Joint Venture With Yamana Gold(YRI.T) – Capella Minerals owns a 30% stake in a very advanced gold project, located in Manitoba, Canada. Their partner is a globally well known large cap gold producer who is taking this project very serious. As per Yamana’s last discussion notes “The Company recently signed an exploration agreement with the Bunibonibee Cree Nation (“BCN”) that provides a framework for a cooperative, mutually respectful agreement supporting the advancement of exploration within the Traditional Territory of the BCN while providing employment and business opportunities to the BCN. Planning is underway to guide the consultation process for an initial field program in the fourth quarter and an aggressive exploration effort in 2021. An update on Yamana's generative exploration projects is expected in the fourth quarter. “


Joint Venture With Ethos Gold(ECC.V) – Capella Minerals has optioned it’s 100% owned Ontario, Canada gold project to Ethos Gold, a company that recently raised several million dollars to work on this asset and some others. In exchange for 70% of the project, Ethos Gold must issue 8 million shares over 3 years, along with $200,000 in cash and $2 million in work commitments. They will not get 70% of Savant Lake unless all requirements have been fulfilled.

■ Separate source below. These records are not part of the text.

-- ==== Sys2Proof/Machine/Dispatch.lean ====
section
/-! DEFINITION. Machine/Dispatch.lean: exec, one arm per command, each one call of its meaning. -/
namespace Sys2Proof.Machine
open Sys2Proof
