/-- The tick (R295, R296, R302): the oldest source event is taken, or counted as early where less than half a period has passed; a tick on which
nothing gutters begins every valid entry anew, and 1.5 periods without one, then every period, synthesise it. The engine's own timer, the watchdog and
holdover (R295, R240): an expiry of the timer is a source event a period after the last tick; without a source in time the watchdog posts
TICK_HOLDOVER (R296) and the tick is synthesised, in holdover every period. The link tick (R344): the root sends a marker at its source event and
takes the tick after L_sys; a new marker is forwarded, and a member whose source is the link takes its tick TK_LINK_COMP later; one that comes early
is counted. Source events wait in a list until the tick takes the oldest (the model's choice, log 53); what the root in engine 0's place does is log
22. -/
def Obligations.TicksComeAndAreKeptUp : Prop :=
  (∀ (s : State) (t : Nat) (rest : List Nat) (v : State), s.tick.raised = t :: rest → v = { s with tick := { s.tick with raised := rest } } →
    (s.tick.state = .stopped → exec .tickSourceEvent s = .next v) ∧
    (holdoverRoot s = true → exec .tickSourceEvent s = .next v) ∧
    (s.tick.state ≠ .stopped → holdoverRoot s = false → t < s.tick.last + us s.tick.period.toNat / 2 →
      exec .tickSourceEvent s = .next { v with tick := { v.tick with early := satAdd s.tick.early 1 } }) ∧
    (s.tick.state = .locked → holdoverRoot s = false → s.tick.last + us s.tick.period.toNat / 2 ≤ t → tickRoot s = false → ∃ u : State,
      exec .tickSourceEvent s = .next u ∧ u.tick.last = t ∧ u.tick.subAt = t ∧
      (QuietTick s → u.time = max s.time t ∧ u.tick.state = .locked ∧ u.tick.count = s.tick.count + 1 ∧ u.tick.gutters = s.tick.gutters ∧
          u.tick.active = s.tick.active ∧
        ∀ i : Fin 64, (u.tick.runs[i]).state = if bitAt (s.tick.active[i]) 0 then .pending else .invalid)) ∧
    (s.tick.state = .holdover → holdoverRoot s = false → s.tick.last + us s.tick.period.toNat / 2 ≤ t → tickRoot s = false →
      exec .tickSourceEvent s = .next (takeTick t
      { postRecord { event := true, code := 0x04, detail := fld s.tick.ctrl 1 2 } v with tick := { v.tick with state := .locked } })) ∧
    (s.tick.state ≠ .stopped → s.tick.last + us s.tick.period.toNat / 2 ≤ t → tickRoot s = true → fld s.tick.ctrl 1 2 ≠ 3 →
      exec .tickSourceEvent s = .next (sendMarkers { v with links := { v.links with
        markerDue := some (t + nsec s.links.tickSys.toNat), markerAt := t } }))) ∧
  (∀ s : State,
    (s.tick.state ≠ .stopped → fld s.tick.ctrl 1 2 = 1 → s.tick.raised = [] → exec .tickTimerExpiry s = .next { s with
      time := max s.time (s.tick.last + us s.tick.period.toNat)
      tick := { s.tick with raised := [max s.time (s.tick.last + us s.tick.period.toNat)] } }) ∧
    (∀ t : Nat, t = s.tick.last + us s.tick.period.toNat * 3 / 2 → s.tick.state = .locked → sourceArrived s t = false → QuietTick s →
      ∃ u : State, exec .tickWatchdogExpiry s = .next u ∧ Posted s u 0x03 ∧ u.tick.state = .holdover ∧ u.tick.synth = satAdd s.tick.synth 1 ∧
          u.tick.last = t ∧
        u.time = max s.time t ∧ bitAt u.bnd.gintStatus 4 = true) ∧
    (∀ t : Nat, t = s.tick.last + us s.tick.period.toNat → s.tick.state = .holdover → sourceArrived s t = false → QuietTick s →
      ∃ u : State, exec .holdoverTick s = .next u ∧ u.tick.state = .holdover ∧ u.tick.synth = satAdd s.tick.synth 1 ∧ u.tick.last = t ∧
        u.time = max s.time t ∧ bitAt u.bnd.gintStatus 4 = true)) ∧
  (∀ s : State,
    (∀ (l : LinkId) (at_ : Nat) (count : Word), receives s l = true → s.links.sys = 2 → count ≠ s.links.tickFwd → ∃ t : State,
      exec (.linkTickMarker l at_ count) s = .next t ∧ t.links.tickFwd = count ∧ t.time = max s.time at_ ∧ t.tick = s.tick ∧
      t.cores = s.cores ∧ t.links.markerDue = (if fld s.tick.ctrl 1 2 = 3 then some (t.time + nsec s.tick.linkComp.toNat)
        else s.links.markerDue) ∧ (fld s.tick.ctrl 1 2 = 3 → t.links.markerAt = t.time)) ∧
    (∀ (l : LinkId) (at_ : Nat), exec (.linkTickMarker l at_ s.links.tickFwd) s = .next s) ∧
    (∀ (t : Nat) (v : State), s.links.markerDue = some t → v = { s with time := max s.time t, links := { s.links with markerDue := none } } →
      (s.tick.state = .stopped → exec .linkTickDue s = .next v) ∧
      (s.tick.state ≠ .stopped → t < s.tick.last + us s.tick.period.toNat / 2 →
        exec .linkTickDue s = .next { v with tick := { v.tick with early := satAdd v.tick.early 1 } }) ∧
      (s.tick.state = .locked → s.tick.last + us s.tick.period.toNat / 2 ≤ t → exec .linkTickDue s = .next (takeTick t v))))
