-- ==== Sys2Proof/Laws/Access.lean ====
section
/-! SUPPORT. Laws/Access.lean: everything an access of the window can do (R10 to R13), and that every command of the window but REGISTER_WRITE
is one access. -/
namespace Sys2Proof.Machine
open Sys2Proof

/-- A refused access is the security fault and nothing else. -/
theorem access_refused {acc : Access} {off : Nat} {w : Bool} {f : State → State} {s : State} (h : acc.secure = false)
    (h' : secureAt s off w = true) : access acc off w f s = refuseAccess acc off s := by
  simp [access, h, h']

/-- An access that passes has its effect. -/
theorem access_passes {acc : Access} {off : Nat} {w : Bool} {f : State → State} {s : State} (h : Passes acc s off w) :
    access acc off w f s = f s := by
  obtain ⟨h1 | h1, h2⟩ := h <;> simp [access, h1, h2]

/-- A unit that does not answer reads zero and ignores writes. -/
theorem access_unanswered {acc : Access} {off : Nat} {w : Bool} {f : State → State} {s : State}
    (h : acc.secure = true ∨ secureAt s off w = false) (h' : answers s off = false) :
    access acc off w f s = if w then s else { s with busData := 0 } := by
  obtain h | h := h <;> simp [access, h, h']

/-- Every command of the window but REGISTER_WRITE is one access at its offset. -/
theorem exec_window {i : Instr} {acc : Access} {off : Nat} {w : Bool} (h : windowOf i = some (acc, off, w))
    (hr : ∀ a o z v, i ≠ .registerWrite a o z v) (s : State) :
    ∃ f : State → State, exec i s = .next (access acc off w f s) := by
  cases i
  case registerWrite => exact absurd rfl (hr _ _ _ _)
  all_goals simp only [windowOf, Option.some.injEq, Prod.mk.injEq, reduceCtorEq] at h
  all_goals obtain ⟨rfl, rfl, rfl⟩ := h
  case satCountRead | rowsIssuedRead | zeroCellsRead | stallFeedRead | stallDrainRead | stallLoadRead | frozenRead |
      throttledRead | swapWaitRead | stallMapRead | replaysRead | stemSkipRead | stemWaitRead | vxElemsRead |
      wxElemsRead | bytesExtRead | xfersRead | creditWaitRead | haloDropRead | queueCntRead | fxSpuriousRead |
      dbRejectRead | frLostRead | fenceStaleRead | fsigRejectRead | crcRead | replayRead | retrainRead | flitsRead |
      loadsRead | bramErrRead =>
    all_goals simp only [exec, execSatCountRead, execRowsIssuedRead, execZeroCellsRead, execStallFeedRead,
      execStallDrainRead, execStallLoadRead, execFrozenRead, execThrottledRead, execSwapWaitRead, execStallMapRead,
      execReplaysRead, execStemSkipRead, execStemWaitRead, execVxElemsRead, execWxElemsRead, execBytesExtRead,
      execXfersRead, execCreditWaitRead, execHaloDropRead, execQueueCntRead, execFxSpuriousRead, execDbRejectRead,
      execFrLostRead, execFenceStaleRead, execFsigRejectRead, execCrcRead, execReplayRead, execRetrainRead,
      execFlitsRead, execLoadsRead, execBramErrRead, coreRc, pageRc, linkRc, regionRc, rcRead]
    all_goals exact ⟨_, rfl⟩
  all_goals exact ⟨_, rfl⟩

/-- A REGISTER_WRITE that the world check refuses is refused whatever its width. -/
theorem registerWrite_refused {acc : Access} {off : BitVec 25} {size : AccSize} {val : Dword} {s : State} (h : acc.secure = false)
    (h' : secureAt s off.toNat true = true) :
    exec (.registerWrite acc off size val) s = .next (refuseAccess acc off.toNat s) := by
  simp [exec, execRegisterWrite, windowWrite, h, h']

/-- Every window access that the world check refuses is the security fault. -/
theorem exec_refused {i : Instr} {acc : Access} {off : Nat} {w : Bool} {s : State} (h : windowOf i = some (acc, off, w))
    (ha : acc.secure = false) (hs : secureAt s off w = true) : exec i s = .next (refuseAccess acc off s) := by
  by_cases hr : ∃ a o z v, i = .registerWrite a o z v
  · obtain ⟨a, o, z, v, rfl⟩ := hr
    cases h
    exact registerWrite_refused ha hs
  · obtain ⟨f, hf⟩ := exec_window h (fun a o z v e => hr ⟨a, o, z, v, e⟩) s
    rw [hf, access_refused ha hs]

/-- A command of the window whose access passes: its effect is the one of the access. -/
theorem readClears_of_rcRead {i : Instr} {acc : Access} {off : Nat} {get : State → Word} {clear : State → State}
    (h : ∀ s, exec i s = .next (rcRead acc off get clear s)) : ReadClears i acc off get clear := by
  intro s hp
  rw [h, rcRead, access_passes hp]

end Sys2Proof.Machine
end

100% Owned Southern Gold Line property in Sweden - This is already a well established area that has producing mines and can allow for more accurate drilling in the near future. Main commodity being looked for is gold. To be drilled in early 2021, please see company interview.


100% Owned Lokken VMS Property in Norway – Copper/Silver/Zinc/Gold area, this property literally encompasses an old producing mine. Therefore, it is in advanced stages and odds of successful drilling is quite high. To be drilled in early 2021, please see company interview.


100% Owned Kjoli VMS Property in Norway – Similar to the property mentioned above, this lease has numerous small scale mines that already operate around it. Once again showing that the area is rich in metals and odds of success are increased because this is not virgin ground. To be drilled in early 2021, please see company interview.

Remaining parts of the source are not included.